=== EXERCISE BRIEF ===
Return only what lies between the first line of the entries and the line containing "def RoundTrip.Statement (i", both lines included.

=== MATERIAL SHOWN ===
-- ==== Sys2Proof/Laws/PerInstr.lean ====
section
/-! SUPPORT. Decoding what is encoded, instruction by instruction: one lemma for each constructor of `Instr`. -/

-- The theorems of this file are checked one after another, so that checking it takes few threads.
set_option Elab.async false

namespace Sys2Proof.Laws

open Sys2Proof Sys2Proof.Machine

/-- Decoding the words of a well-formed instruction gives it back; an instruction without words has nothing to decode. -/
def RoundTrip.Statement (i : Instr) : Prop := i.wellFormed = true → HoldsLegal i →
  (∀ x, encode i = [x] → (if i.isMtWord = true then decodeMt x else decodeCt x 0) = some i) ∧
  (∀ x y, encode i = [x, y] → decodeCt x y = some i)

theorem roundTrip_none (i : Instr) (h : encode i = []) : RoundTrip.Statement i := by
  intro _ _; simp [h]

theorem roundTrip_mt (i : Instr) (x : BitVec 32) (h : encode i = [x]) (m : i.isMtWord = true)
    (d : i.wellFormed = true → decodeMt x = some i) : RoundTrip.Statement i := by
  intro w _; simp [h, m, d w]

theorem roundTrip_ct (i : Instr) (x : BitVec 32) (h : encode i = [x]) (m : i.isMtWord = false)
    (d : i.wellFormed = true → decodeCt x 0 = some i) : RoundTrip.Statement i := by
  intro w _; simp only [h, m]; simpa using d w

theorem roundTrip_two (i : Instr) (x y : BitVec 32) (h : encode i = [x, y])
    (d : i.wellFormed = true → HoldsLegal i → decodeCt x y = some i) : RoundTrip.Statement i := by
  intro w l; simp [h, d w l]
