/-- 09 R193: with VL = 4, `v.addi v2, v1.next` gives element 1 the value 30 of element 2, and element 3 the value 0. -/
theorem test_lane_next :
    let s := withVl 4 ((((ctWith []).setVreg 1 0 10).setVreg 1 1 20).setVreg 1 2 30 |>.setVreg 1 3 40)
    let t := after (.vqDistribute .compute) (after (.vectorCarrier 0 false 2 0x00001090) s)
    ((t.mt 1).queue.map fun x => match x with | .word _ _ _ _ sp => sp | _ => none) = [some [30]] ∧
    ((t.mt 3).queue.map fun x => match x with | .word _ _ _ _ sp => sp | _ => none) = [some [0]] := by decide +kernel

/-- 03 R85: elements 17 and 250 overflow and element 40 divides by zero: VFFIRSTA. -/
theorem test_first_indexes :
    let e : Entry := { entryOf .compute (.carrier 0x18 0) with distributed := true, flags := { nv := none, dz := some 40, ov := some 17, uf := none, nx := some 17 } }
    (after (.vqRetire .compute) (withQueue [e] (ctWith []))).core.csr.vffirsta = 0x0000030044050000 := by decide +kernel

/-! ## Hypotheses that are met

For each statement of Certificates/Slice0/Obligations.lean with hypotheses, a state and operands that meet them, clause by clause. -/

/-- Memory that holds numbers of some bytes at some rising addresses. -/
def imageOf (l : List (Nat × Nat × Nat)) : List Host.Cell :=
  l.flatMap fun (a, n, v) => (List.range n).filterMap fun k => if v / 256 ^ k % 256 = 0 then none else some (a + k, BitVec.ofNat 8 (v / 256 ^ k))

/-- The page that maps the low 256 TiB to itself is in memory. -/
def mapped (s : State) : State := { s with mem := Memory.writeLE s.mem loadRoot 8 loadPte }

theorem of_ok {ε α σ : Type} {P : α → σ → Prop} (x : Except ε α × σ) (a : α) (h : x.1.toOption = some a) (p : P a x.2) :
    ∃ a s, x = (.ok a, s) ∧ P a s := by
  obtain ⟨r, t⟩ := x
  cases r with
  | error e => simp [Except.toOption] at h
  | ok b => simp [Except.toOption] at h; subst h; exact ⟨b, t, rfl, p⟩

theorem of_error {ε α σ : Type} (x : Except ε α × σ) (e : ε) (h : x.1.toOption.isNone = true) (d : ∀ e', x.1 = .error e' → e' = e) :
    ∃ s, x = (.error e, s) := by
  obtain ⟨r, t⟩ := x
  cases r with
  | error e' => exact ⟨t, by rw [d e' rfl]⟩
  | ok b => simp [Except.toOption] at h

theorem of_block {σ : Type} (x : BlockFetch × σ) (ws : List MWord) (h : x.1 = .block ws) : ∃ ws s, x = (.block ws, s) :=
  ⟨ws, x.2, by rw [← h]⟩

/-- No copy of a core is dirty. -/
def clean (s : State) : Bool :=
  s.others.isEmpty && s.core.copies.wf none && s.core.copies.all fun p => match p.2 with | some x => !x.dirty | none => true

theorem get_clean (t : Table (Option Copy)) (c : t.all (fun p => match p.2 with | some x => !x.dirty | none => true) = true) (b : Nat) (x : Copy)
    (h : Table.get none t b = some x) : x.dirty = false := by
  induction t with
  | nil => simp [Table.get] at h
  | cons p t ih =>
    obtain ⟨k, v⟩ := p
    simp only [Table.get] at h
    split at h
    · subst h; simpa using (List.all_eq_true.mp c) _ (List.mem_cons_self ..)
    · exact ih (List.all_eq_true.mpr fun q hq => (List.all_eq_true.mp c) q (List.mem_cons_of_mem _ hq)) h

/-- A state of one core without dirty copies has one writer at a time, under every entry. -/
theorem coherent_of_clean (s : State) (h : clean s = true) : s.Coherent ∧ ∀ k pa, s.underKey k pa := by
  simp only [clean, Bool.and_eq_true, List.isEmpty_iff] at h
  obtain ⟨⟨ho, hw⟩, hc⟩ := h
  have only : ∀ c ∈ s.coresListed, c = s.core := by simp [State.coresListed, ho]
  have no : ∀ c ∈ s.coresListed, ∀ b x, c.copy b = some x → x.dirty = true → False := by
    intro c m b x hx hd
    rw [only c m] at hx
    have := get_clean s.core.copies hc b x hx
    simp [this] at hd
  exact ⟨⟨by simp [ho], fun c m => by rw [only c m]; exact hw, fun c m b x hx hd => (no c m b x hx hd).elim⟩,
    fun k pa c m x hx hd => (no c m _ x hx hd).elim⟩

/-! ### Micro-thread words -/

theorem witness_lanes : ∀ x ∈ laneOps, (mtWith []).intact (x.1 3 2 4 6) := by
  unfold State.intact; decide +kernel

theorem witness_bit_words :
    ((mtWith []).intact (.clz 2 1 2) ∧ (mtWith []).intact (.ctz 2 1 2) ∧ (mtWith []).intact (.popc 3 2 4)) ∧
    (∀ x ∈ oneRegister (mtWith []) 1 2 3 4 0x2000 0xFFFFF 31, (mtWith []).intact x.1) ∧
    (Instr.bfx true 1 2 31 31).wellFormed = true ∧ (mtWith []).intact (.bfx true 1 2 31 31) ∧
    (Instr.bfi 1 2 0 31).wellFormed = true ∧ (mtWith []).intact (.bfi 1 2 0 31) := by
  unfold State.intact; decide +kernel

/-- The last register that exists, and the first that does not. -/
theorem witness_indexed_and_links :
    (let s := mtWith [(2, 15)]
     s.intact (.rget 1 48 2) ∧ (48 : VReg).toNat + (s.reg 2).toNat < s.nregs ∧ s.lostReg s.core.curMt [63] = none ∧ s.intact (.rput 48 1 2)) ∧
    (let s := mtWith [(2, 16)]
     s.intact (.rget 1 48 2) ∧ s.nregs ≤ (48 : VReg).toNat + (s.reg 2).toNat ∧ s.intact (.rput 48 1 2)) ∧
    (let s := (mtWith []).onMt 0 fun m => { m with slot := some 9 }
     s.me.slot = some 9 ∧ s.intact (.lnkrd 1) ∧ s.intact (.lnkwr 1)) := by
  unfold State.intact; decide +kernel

=== EXERCISE RESULT ===
-- ==== Sys2Proof/Laws/PerInstr.lean ====
section
/-! SUPPORT. Decoding what is encoded, instruction by instruction: one lemma for each constructor of `Instr`. -/

-- The theorems of this file are checked one after another, so that checking it takes few threads.
set_option Elab.async false

namespace Sys2Proof.Laws

open Sys2Proof Sys2Proof.Machine

/-- Decoding the words of a well-formed instruction gives it back; an instruction without words has nothing to decode. -/
def RoundTrip.Statement (i : Instr) : Prop := i.wellFormed = true → HoldsLegal i →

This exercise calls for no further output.